Collected data:
Segment Open
theorem gynConst_keeps {pq : List Instr} {s : State} {op n : Nat} {rd : BitVec 5} {k : BitVec 19} {f : U64 → BitVec 19 → U64} (hk : Keeps pq s) :
    Keeps pq (gynConst op n rd k f s) := by
  unfold gynConst
  repeat' (first
    | intro _
    | with_reducible assumption
    | with_reducible apply gyn_keeps
    | with_reducible apply setNext_keeps
    | with_reducible apply ite_keeps
    | with_reducible apply ite_fst_keeps
    | ((with_reducible show Seq.ok _ = true); assumption)
    | ((with_reducible show Tbl.wf _ _ = true); assumption)
    | ((with_reducible show List.length _ ≤ _); assumption)
    | split
    | dsimp only)

theorem setT_keeps {pq : List Instr} {s : State} {n : Nat} {t : Bool} (hk : Keeps pq s) :
    Keeps pq (setT s n t) := by
  unfold setT
  repeat' (first
    | intro _
    | with_reducible assumption
    | with_reducible apply modSeq_keeps
    | with_reducible apply pcNext_keeps
    | with_reducible apply setReg_ok
    | with_reducible apply refill_ok
    | with_reducible apply deliver_ok
    | with_reducible apply ite_keeps
    | with_reducible apply ite_fst_keeps
    | ((with_reducible show Seq.ok _ = true); assumption)
    | ((with_reducible show Tbl.wf _ _ = true); assumption)
    | ((with_reducible show List.length _ ≤ _); assumption)
    | refine ok_mem (by assumption) (by first | exact Or.inl rfl | exact Or.inr rfl) (by rfl) ?_ ?_
    | with_reducible apply Tbl.wf_writeBytes
    | with_reducible apply Tbl.wf_setD
    | with_reducible apply Tbl.wf_filter
    | with_reducible apply Tbl.wf_foldl
    | exact Tbl.wf_nil _
    | split
    | dsimp only)

theorem gynTest_keeps {pq : List Instr} {s : State} {op n : Nat} {rd rs : BitVec 5} {pad : BitVec 14} {f : U64 → U64 → Bool} (hk : Keeps pq s) :
    Keeps pq (gynTest op n rd rs pad f s) := by
  unfold gynTest
  repeat' (first
    | intro _
    | with_reducible assumption
    | with_reducible apply gyn_keeps
    | with_reducible apply setT_keeps
    | with_reducible apply ite_keeps
    | with_reducible apply ite_fst_keeps
    | ((with_reducible show Seq.ok _ = true); assumption)
    | ((with_reducible show Tbl.wf _ _ = true); assumption)
    | ((with_reducible show List.length _ ≤ _); assumption)
    | split
    | dsimp only)

theorem gynTestK_keeps {pq : List Instr} {s : State} {op n : Nat} {rd : BitVec 5} {k : BitVec 19} {f : U64 → BitVec 19 → Bool} (hk : Keeps pq s) :
    Keeps pq (gynTestK op n rd k f s) := by
  unfold gynTestK
  repeat' (first
    | intro _
    | with_reducible assumption
    | with_reducible apply gyn_keeps
    | with_reducible apply setT_keeps
    | with_reducible apply ite_keeps
    | with_reducible apply ite_fst_keeps
    | ((with_reducible show Seq.ok _ = true); assumption)
    | ((with_reducible show Tbl.wf _ _ = true); assumption)
    | ((with_reducible show List.length _ ≤ _); assumption)
    | split
    | dsimp only)

theorem gynLoad_keeps {pq : List Instr} {s : State} {op len n : Nat} {rd rs : BitVec 5} {d : BitVec 14} (hk : Keeps pq s) :
    Keeps pq (gynLoad op len n rd rs d s) := by
  unfold gynLoad
  repeat' (first
    | intro _
    | with_reducible assumption
    | with_reducible apply gyn_keeps
    | with_reducible apply setNext_keeps
    | with_reducible apply trap_keeps
    | with_reducible apply ite_keeps
    | with_reducible apply ite_fst_keeps
    | ((with_reducible show Seq.ok _ = true); assumption)
    | ((with_reducible show Tbl.wf _ _ = true); assumption)
    | ((with_reducible show List.length _ ≤ _); assumption)
    | split
    | dsimp only)

theorem gynStore_keeps {pq : List Instr} {s : State} {op len n : Nat} {rd rs : BitVec 5} {d : BitVec 14} (hk : Keeps pq s) :
    Keeps pq (gynStore op len n rd rs d s) := by
  unfold gynStore
  repeat' (first
    | intro _
    | with_reducible assumption
    | with_reducible apply gyn_keeps
    | with_reducible apply localWrite_keeps
    | with_reducible apply pcNext_keeps
    | with_reducible apply trap_keeps
    | with_reducible apply ite_keeps
    | with_reducible apply ite_fst_keeps
    | ((with_reducible show Seq.ok _ = true); assumption)
    | ((with_reducible show Tbl.wf _ _ = true); assumption)
    | ((with_reducible show List.length _ ≤ _); assumption)
    | split
    | dsimp only)

theorem gynHouseLoad_keeps {pq : List Instr} {s : State} {op len n : Nat} {rd rs : BitVec 5} {d : BitVec 14} (hk : Keeps pq s) :
    Keeps pq (gynHouseLoad op len n rd rs d s) := by
  unfold gynHouseLoad
  repeat' (first
    | intro _
    | with_reducible assumption
    | with_reducible apply gyn_keeps
    | with_reducible apply setNext_keeps
    | with_reducible apply trap_keeps
    | with_reducible apply ite_keeps
    | with_reducible apply ite_fst_keeps
    | ((with_reducible show Seq.ok _ = true); assumption)
    | ((with_reducible show Tbl.wf _ _ = true); assumption)
    | ((with_reducible show List.length _ ≤ _); assumption)
    | split
    | dsimp only)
Segment Closed
• TASK PROMPT: Reproduce every record that appears above, keeping the wording exact.

• SOLVED EXERCISE:
theorem gynConst_keeps {pq : List Instr} {s : State} {op n : Nat} {rd : BitVec 5} {k : BitVec 19} {f : U64 → BitVec 19 → U64} (hk : Keeps pq s) :
    Keeps pq (gynConst op n rd k f s) := by
  unfold gynConst
  repeat' (first
    | intro _
    | with_reducible assumption
    | with_reducible apply gyn_keeps
    | with_reducible apply setNext_keeps
    | with_reducible apply ite_keeps
    | with_reducible apply ite_fst_keeps
    | ((with_reducible show Seq.ok _ = true); assumption)
    | ((with_reducible show Tbl.wf _ _ = true); assumption)
    | ((with_reducible show List.length _ ≤ _); assumption)
    | split
    | dsimp only)

theorem setT_keeps {pq : List Instr} {s : State} {n : Nat} {t : Bool} (hk : Keeps pq s) :
    Keeps pq (setT s n t) := by
  unfold setT
  repeat' (first
    | intro _
    | with_reducible assumption
    | with_reducible apply modSeq_keeps
    | with_reducible apply pcNext_keeps
    | with_reducible apply setReg_ok
    | with_reducible apply refill_ok
    | with_reducible apply deliver_ok
    | with_reducible apply ite_keeps
    | with_reducible apply ite_fst_keeps
    | ((with_reducible show Seq.ok _ = true); assumption)
    | ((with_reducible show Tbl.wf _ _ = true); assumption)
    | ((with_reducible show List.length _ ≤ _); assumption)
    | refine ok_mem (by assumption) (by first | exact Or.inl rfl | exact Or.inr rfl) (by rfl) ?_ ?_
    | with_reducible apply Tbl.wf_writeBytes
    | with_reducible apply Tbl.wf_setD
    | with_reducible apply Tbl.wf_filter
    | with_reducible apply Tbl.wf_foldl
    | exact Tbl.wf_nil _
    | split
    | dsimp only)

theorem gynTest_keeps {pq : List Instr} {s : State} {op n : Nat} {rd rs : BitVec 5} {pad : BitVec 14} {f : U64 → U64 → Bool} (hk : Keeps pq s) :
    Keeps pq (gynTest op n rd rs pad f s) := by
  unfold gynTest
  repeat' (first
    | intro _
    | with_reducible assumption
    | with_reducible apply gyn_keeps
    | with_reducible apply setT_keeps
    | with_reducible apply ite_keeps
    | with_reducible apply ite_fst_keeps
    | ((with_reducible show Seq.ok _ = true); assumption)
    | ((with_reducible show Tbl.wf _ _ = true); assumption)
    | ((with_reducible show List.length _ ≤ _); assumption)
    | split
    | dsimp only)

theorem gynTestK_keeps {pq : List Instr} {s : State} {op n : Nat} {rd : BitVec 5} {k : BitVec 19} {f : U64 → BitVec 19 → Bool} (hk : Keeps pq s) :
    Keeps pq (gynTestK op n rd k f s) := by
  unfold gynTestK
  repeat' (first
    | intro _
    | with_reducible assumption
    | with_reducible apply gyn_keeps
    | with_reducible apply setT_keeps
    | with_reducible apply ite_keeps
    | with_reducible apply ite_fst_keeps
    | ((with_reducible show Seq.ok _ = true); assumption)
    | ((with_reducible show Tbl.wf _ _ = true); assumption)
    | ((with_reducible show List.length _ ≤ _); assumption)
    | split
    | dsimp only)

theorem gynLoad_keeps {pq : List Instr} {s : State} {op len n : Nat} {rd rs : BitVec 5} {d : BitVec 14} (hk : Keeps pq s) :
    Keeps pq (gynLoad op len n rd rs d s) := by
  unfold gynLoad
  repeat' (first
    | intro _
    | with_reducible assumption
    | with_reducible apply gyn_keeps
    | with_reducible apply setNext_keeps
    | with_reducible apply trap_keeps
    | with_reducible apply ite_keeps
    | with_reducible apply ite_fst_keeps
    | ((with_reducible show Seq.ok _ = true); assumption)
    | ((with_reducible show Tbl.wf _ _ = true); assumption)
    | ((with_reducible show List.length _ ≤ _); assumption)
    | split
    | dsimp only)

theorem gynStore_keeps {pq : List Instr} {s : State} {op len n : Nat} {rd rs : BitVec 5} {d : BitVec 14} (hk : Keeps pq s) :
    Keeps pq (gynStore op len n rd rs d s) := by
  unfold gynStore
  repeat' (first
    | intro _
    | with_reducible assumption
    | with_reducible apply gyn_keeps
    | with_reducible apply localWrite_keeps
    | with_reducible apply pcNext_keeps
    | with_reducible apply trap_keeps
    | with_reducible apply ite_keeps
    | with_reducible apply ite_fst_keeps
    | ((with_reducible show Seq.ok _ = true); assumption)
    | ((with_reducible show Tbl.wf _ _ = true); assumption)
    | ((with_reducible show List.length _ ≤ _); assumption)
    | split
    | dsimp only)

theorem gynHouseLoad_keeps {pq : List Instr} {s : State} {op len n : Nat} {rd rs : BitVec 5} {d : BitVec 14} (hk : Keeps pq s) :
    Keeps pq (gynHouseLoad op len n rd rs d s) := by
  unfold gynHouseLoad
  repeat' (first
    | intro _
    | with_reducible assumption
    | with_reducible apply gyn_keeps
    | with_reducible apply setNext_keeps
    | with_reducible apply trap_keeps
    | with_reducible apply ite_keeps
    | with_reducible apply ite_fst_keeps
    | ((with_reducible show Seq.ok _ = true); assumption)
    | ((with_reducible show Tbl.wf _ _ = true); assumption)
    | ((with_reducible show List.length _ ≤ _); assumption)
    | split
    | dsimp only)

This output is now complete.